Within the past few years, clinical testing of other genes associated with a significantly increased risk of breast and/or ovarian cancer has become available. If you previously had genetic testing of the BRCA genes done and had a negative test result, it would be reasonable to consider additional testing of other genes associated with breast and ovarian cancer.

Although individuals who have breasts and ovaries are most likely to develop BRCA-related cancer, individuals who do not have breasts or ovaries are just as likely to have BRCA mutations.

Hereditary breast and ovarian syndrome received a lot of public attention when Angelina Jolie spoke out about her family history of cancer, her decision to have genetic testing done, and the preventative surgeries she had after learning that she did carry a mutation in the BRCA1 gene.

Lynch Syndrome

Although Lynch syndrome receives much less public attention than Hereditary breast and ovarian cancer, it is just as common, affecting 1/200 – 1/500 individuals in the general population.

Lynch syndrome is caused by mutations in any one of several different genes (MLH1, MSH2, MSH6, PMS2, EPCAM). Individuals with Lynch syndrome have high risks of developing colon and uterine cancers, significantly increased risks for stomach and ovarian cancer, and more modestly increased risks for a number of other cancers.

Although the uterine and ovarian cancer risks only apply to individuals who have these gynecologic organs, individuals without these organs are just as likely to have Lynch syndrome.

These are some instances in which genetic testing for Lynch syndrome should be considered:

• colon or uterine cancer diagnosed < 50yo — or even < 64yo
• colon cancer diagnosed at any age with specific features found on pathology testing
• 3 or more diagnoses in a family of cancers associated with Lynch syndrome (colon, uterine, ovarian, stomach), especially if the diagnoses occur in two different generations.

What is my individualized risk assessment? 
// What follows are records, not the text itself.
/-- Settles O36: RC.TRIPLE gives the build three bytes, which encode to four, or its error. -/
theorem buildOfParameterFrames : Obligations.BuildOfParameterFrames := by
  intro s q fsel v
  constructor
  · intro hlegal
    obtain ⟨t, ht⟩ := rcTriple_of_legalFieldValue hlegal
    have hlength : (frame 0x01 q (tripleBytes t)).length = 11 := by rw [length_frame, length_bpEnc_triple]
    exact ⟨t, ht, hlength, exec_mfBuildParam_of_ok s q ht⟩
  · intro hillegal
    obtain ⟨e, herror, hkind⟩ := rcTriple_of_not_legalFieldValue hillegal
    exact ⟨e, herror, hkind, exec_mfBuildParam_of_error s q herror⟩

/-- Settles O37: the encoding of no bytes is empty. -/
theorem buildOfRequestFrames : Obligations.BuildOfRequestFrames := by
  intro s q
  have hframe : frame 0x02 q [] = [0xF0, 0x7D, 0x02, 0x00, 0x00, BitVec.ofNat 8 (slotOf q).val, 0xF7] := by
    rw [frame, frameBytes, bpEnc_nil]; rfl
  rw [← hframe]
  exact exec_mfBuildReq s q

/-! The bytes of a built frame (R185). -/

/-- The bytes of a built frame between SOX and EOX. -/
def frameInner (cmd : Byte) (q : Rat) (payload : Bytes) : Bytes :=
  [vendor, cmd, 0, 0, BitVec.ofNat 8 (slotOf q).val] ++ bpEnc payload

theorem frame_eq_frameInner (cmd : Byte) (q : Rat) (payload : Bytes) :
    frame cmd q payload = sox :: (frameInner cmd q payload ++ [eox]) := rfl

theorem getLsbD_seven_of_toNat_lt {b : Byte} (h : b.toNat < 128) : b.getLsbD 7 = false := by
  rw [getLsbD_seven_eq_decide, decide_eq_false (by omega)]

theorem getLsbD_seven_of_mem_frameInner {cmd : Byte} (hcmd : cmd.toNat ≤ 3) {q : Rat} {payload : Bytes} {b : Byte}
    (hb : b ∈ frameInner cmd q payload) : b.getLsbD 7 = false := by
  rcases List.mem_append.mp hb with hheader | hpayload
  · simp only [List.mem_cons, List.not_mem_nil, or_false] at hheader
    rcases hheader with rfl | rfl | rfl | rfl | rfl
    · rfl
    · exact getLsbD_seven_of_toNat_lt (by omega)
    · rfl
    · rfl
    · exact getLsbD_seven_of_toNat_lt (by rw [toNat_slotByte]; omega)
  · exact getLsbD_seven_of_mem_bpEnc hpayload

/-- Settles O38: the bytes between the ends are the header's, each below 128, and those of an encoding. -/
theorem onlyFrameEndsHaveTheHighBit : Obligations.OnlyFrameEndsHaveTheHighBit := by
  intro cmd q payload hcmd f
  have hslot : (BitVec.ofNat 8 (slotOf q).val).toNat ≤ 15 := by rw [toNat_slotByte]; omega
  have hlast : f.getLast? = some 0xF7 := List.getLast?_concat
  refine ⟨rfl, rfl, rfl, rfl, rfl, ⟨_, rfl, hslot⟩, hlast, fun k b hpos hbefore hb => ?_⟩
  have hf : f = sox :: (frameInner cmd q payload ++ [eox]) := frame_eq_frameInner cmd q payload
  obtain ⟨j, rfl⟩ := Nat.exists_eq_add_of_le' hpos
  rw [hf, List.length_cons, List.length_append, List.length_singleton] at hbefore
  rw [hf, List.getElem?_cons_succ, List.getElem?_append_left (by omega)] at hb
  exact getLsbD_seven_of_mem_frameInner hcmd (List.mem_of_getElem? hb)

/-! The checks of MF.PARSE in the rule's order (R190): first those of the header, then those of the encoded payload. -/

/-- R190, R191: what MF.PARSE makes of an encoded payload, once the checks of the header have passed. -/
def parsePayload (cmd : Byte) (slot : Fin 16) (reserved : Byte × Byte) (enc : Bytes) : Except ErrorInfo ParsedFrame :=
  match enc.findIdx? (fun b => b.getLsbD 7) with
  | some j => .error (.malformedFrame .payloadHighBit (6 + j))
  | none =>
    if enc.length ≠ encodedLength cmd then .error (.malformedFrame .payloadLength enc.length)
    else
      match parsedResult cmd slot reserved (bpDec enc) with
      | some p => .ok p
      | none => .error (.malformedFrame .payloadLength enc.length)

/-- R190: MF.PARSE by its checks of the header, each a condition on one byte. -/
theorem mfParse_eq (fr : Bytes) :
    mfParse fr =
      if fr.length < 7 then .error (.malformedFrame .tooShort fr.length)
      else if fr.getD 0 0 ≠ 0xF0 then .error (.malformedFrame .badSOX 0)
      else if fr.getD 1 0 ≠ 0x7D then .error (.malformedFrame .badVendor 1)
      else if fr.getD (fr.length - 1) 0 ≠ 0xF7 then .error (.malformedFrame .badEOX (fr.length - 1))
      else if 0x03 < (fr.getD 2 0).toNat then .error (.malformedFrame .unknownCommand 2)
      else if h : 0x0F < (fr.getD 5 0).toNat then .error (.malformedFrame .badSlot 5)
      else parsePayload (fr.getD 2 0) ⟨(fr.getD 5 0).toNat, by omega⟩ (fr.getD 3 0, fr.getD 4 0)
        ((fr.drop 6).take (fr.length - 7)) := by
  by_cases hlen : fr.length < 7
  · rw [mfParse, dif_pos hlen, if_pos hlen]
  · have hget : ∀ k (hk : k < fr.length), fr.getD k 0 = fr[k] := fun k hk => List.getD_eq_getElem fr 0 hk
    rw [mfParse, dif_neg hlen, if_neg hlen]
    simp only [hget 0 (by omega), hget 1 (by omega), hget 2 (by omega), hget 3 (by omega), hget 4 (by omega),
      hget 5 (by omega), hget (fr.length - 1) (by omega)]
    rfl

section ParsePayload

variable {cmd : Byte} {slot : Fin 16} {reserved : Byte × Byte} {enc : Bytes}

/-- R190: the first byte with bit 7 set is reported. -/
theorem parsePayload_of_highBit (h : ∃ b ∈ enc, b.getLsbD 7 = true) :
    ∃ j b, enc[j]? = some b ∧ b.getLsbD 7 = true ∧ (∀ k c, k < j → enc[k]? = some c → c.getLsbD 7 = false)
      ∧ parsePayload cmd slot reserved enc = .error (.malformedFrame .payloadHighBit (6 + j)) := by
  have hsome : (enc.findIdx? fun b => b.getLsbD 7).isSome := by
    rw [List.findIdx?_isSome, List.any_eq_true]; exact h
  obtain ⟨j, hj⟩ := Option.isSome_iff_exists.mp hsome
  obtain ⟨hlt, hbit, hfirst⟩ := List.findIdx?_eq_some_iff_getElem.mp hj
  refine ⟨j, enc[j], List.getElem?_eq_getElem hlt, hbit, fun k c hk hc => ?_, by simp only [parsePayload, hj]⟩
  obtain ⟨_, rfl⟩ := List.getElem?_eq_some_iff.mp hc
  simpa using hfirst k hk

theorem parsePayload_of_low (h : ¬ ∃ b ∈ enc, b.getLsbD 7 = true) :
    parsePayload cmd slot reserved enc =
      if enc.length ≠ encodedLength cmd then .error (.malformedFrame .payloadLength enc.length)
      else (parsedResult cmd slot reserved (bpDec enc)).elim (.error (.malformedFrame .payloadLength enc.length)) .ok := by
  have hnone : (enc.findIdx? fun b => b.getLsbD 7) = none := by
    rw [List.findIdx?_eq_none_iff]
    exact fun b hb => Bool.eq_false_iff.mpr fun hbit => h ⟨b, hb, hbit⟩
  simp only [parsePayload, hnone]
  cases parsedResult cmd slot reserved (bpDec enc) <;> rfl

end ParsePayload

/-- MF.PARSE of `fr` is answered with `result`, and nothing else changes. -/
def AnswersParse (s : State) (fr : Bytes) (result : Except ErrorInfo ParsedFrame) : Prop :=
  exec (.mfParse fr) s = .next (s.answer (result.map .parsed))

theorem answersParse_mfParse {s : State} {fr : Bytes} (h : s.cfg.accepts fr) : AnswersParse s fr (mfParse fr) := by
  have hresult : operationResult s.cfg (.mfParse fr) = some ((mfParse fr).map .parsed) := by
    simp only [operationResult, checkLength_of_accepts h]
    cases mfParse fr <;> rfl
  exact exec_of_operationResult hresult

/-- One check of a chain: what holds of its result holds by cases, of its report or of what the later checks leave. -/
theorem ite_of_check {α : Type} {P : α → Prop} {c A B : Prop} [Decidable c] {report rest : α}
    (h : P (if c then report else rest)) (hfail : P report → A) (hpass : ¬ c → P rest → B) : if c then A else B := by
  split
  · next hc => exact hfail (by rwa [if_pos hc] at h)
  · next hc => exact hpass hc (by rwa [if_neg hc] at h)

/-- Settles O40: MF.PARSE's result is a value or an error, and `ensures_mfParse` says of what kind its errors are. -/
theorem parseIsTotal : Obligations.ParseIsTotal := by
  intro s fr hacc
  have hanswer : exec (.mfParse fr) s = .next (s.answer ((mfParse fr).map .parsed)) := answersParse_mfParse hacc
  have hkind := ensures_mfParse fr
  rw [hanswer]
  cases hparse : mfParse fr with
  | ok p => exact .inl ⟨p, rfl⟩
  | error e =>
    rw [hparse] at hkind
    obtain ⟨hmalformed, _⟩ := hkind
    cases e with
    | malformedFrame r i => exact .inr ⟨r, i, rfl⟩
    | _ => cases hmalformed

/-- Settles O39: the header checks one by one, as `mfParse_eq` has them, then the payload's. A payload of its command's
length decodes to 12, three or no bytes, which is its command's shape. -/
theorem parseReportsFirstFailingCheck : Obligations.ParseReportsFirstFailingCheck := by
  intro s fr hacc n byte enc answers
  have hchain := answersParse_mfParse hacc
  rw [mfParse_eq] at hchain
  refine ite_of_check hchain id fun _ hfromSox => ?_
  refine ite_of_check hfromSox id fun _ hfromVendor => ?_
  refine ite_of_check hfromVendor id fun _ hfromEox => ?_
  refine ite_of_check hfromEox id fun _ hfromCommand => ?_
  refine ite_of_check hfromCommand id fun _ hfromSlot => ?_
  split
  · next hslot => rwa [dif_pos hslot] at hfromSlot
  next hslot =>
  rw [dif_neg hslot] at hfromSlot
  split
  · next hhigh =>
    obtain ⟨j, b, hj, hbit, hfirst, hreport⟩ := parsePayload_of_highBit hhigh
    rw [hreport] at hfromSlot
    exact ⟨j, b, hj, hbit, hfirst, hfromSlot⟩
  next hlow =>
  rw [parsePayload_of_low hlow] at hfromSlot
  refine ite_of_check hfromSlot id fun hlength hanswer => ?_
  change AnswersParse s fr ((parsedResult (byte 2) _ _ (bpDec enc)).elim _ _) at hanswer
  have hdec := length_bpDec enc
  rw [not_not.mp hlength] at hdec
  refine ⟨⟨(byte 5).toNat, by omega⟩, rfl, fun h => ?dump, fun h => ?paramUpdate, fun h => ?request,
    fun h => ?response⟩
  all_goals rw [h] at hanswer hdec
  case dump =>
    obtain ⟨m, hm, hbytes⟩ := imageOfBytes_of_length hdec
    rw [parsedResult_dump, hm] at hanswer
    exact ⟨m, hbytes.symm, hanswer⟩
  case paramUpdate =>
    obtain ⟨offset, mask, value, hbytes⟩ := List.length_eq_three.mp hdec
    rw [hbytes] at hanswer
    exact ⟨⟨offset, mask, value⟩, hbytes.symm, hanswer⟩
  case request =>
    rw [List.length_eq_zero_iff.mp hdec] at hanswer
    exact hanswer
  case response =>
    obtain ⟨m, hm, hbytes⟩ := imageOfBytes_of_length hdec
    rw [parsedResult_response, hm] at hanswer
    exact ⟨m, hbytes.symm, hanswer⟩

end Sys2Proof.Machine

/-! ### The statements about the BankFileParser (43_bank_file_parser.md): labels, bounds, the slots kept, the bytes not used -/

namespace Sys2Proof.Machine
Cancer genetic counseling takes these general genetics principles and applies them to your specific family medical history and unique concerns as an individual.  A cancer genetic consultation involves review of 3-4 generations of your family medical history, with a focus on cancer diagnoses. Discussion includes the likelihood that the cancers in your family have a hereditary contribution; if and how genetic testing may help to clarify these risks; and differences in genetic testing options, including analytical and interpretive differences between different genetic testing products.

If, after counseling, you are interested in moving forward with genetic testing, we will work with your chosen healthcare provider to order testing and be available to them for any questions they may have about test results and implications for your personalized plan of care. If you have already had cancer genetic testing done, we will discuss these results with you as well as if and why further genetic testing may be recommended for you.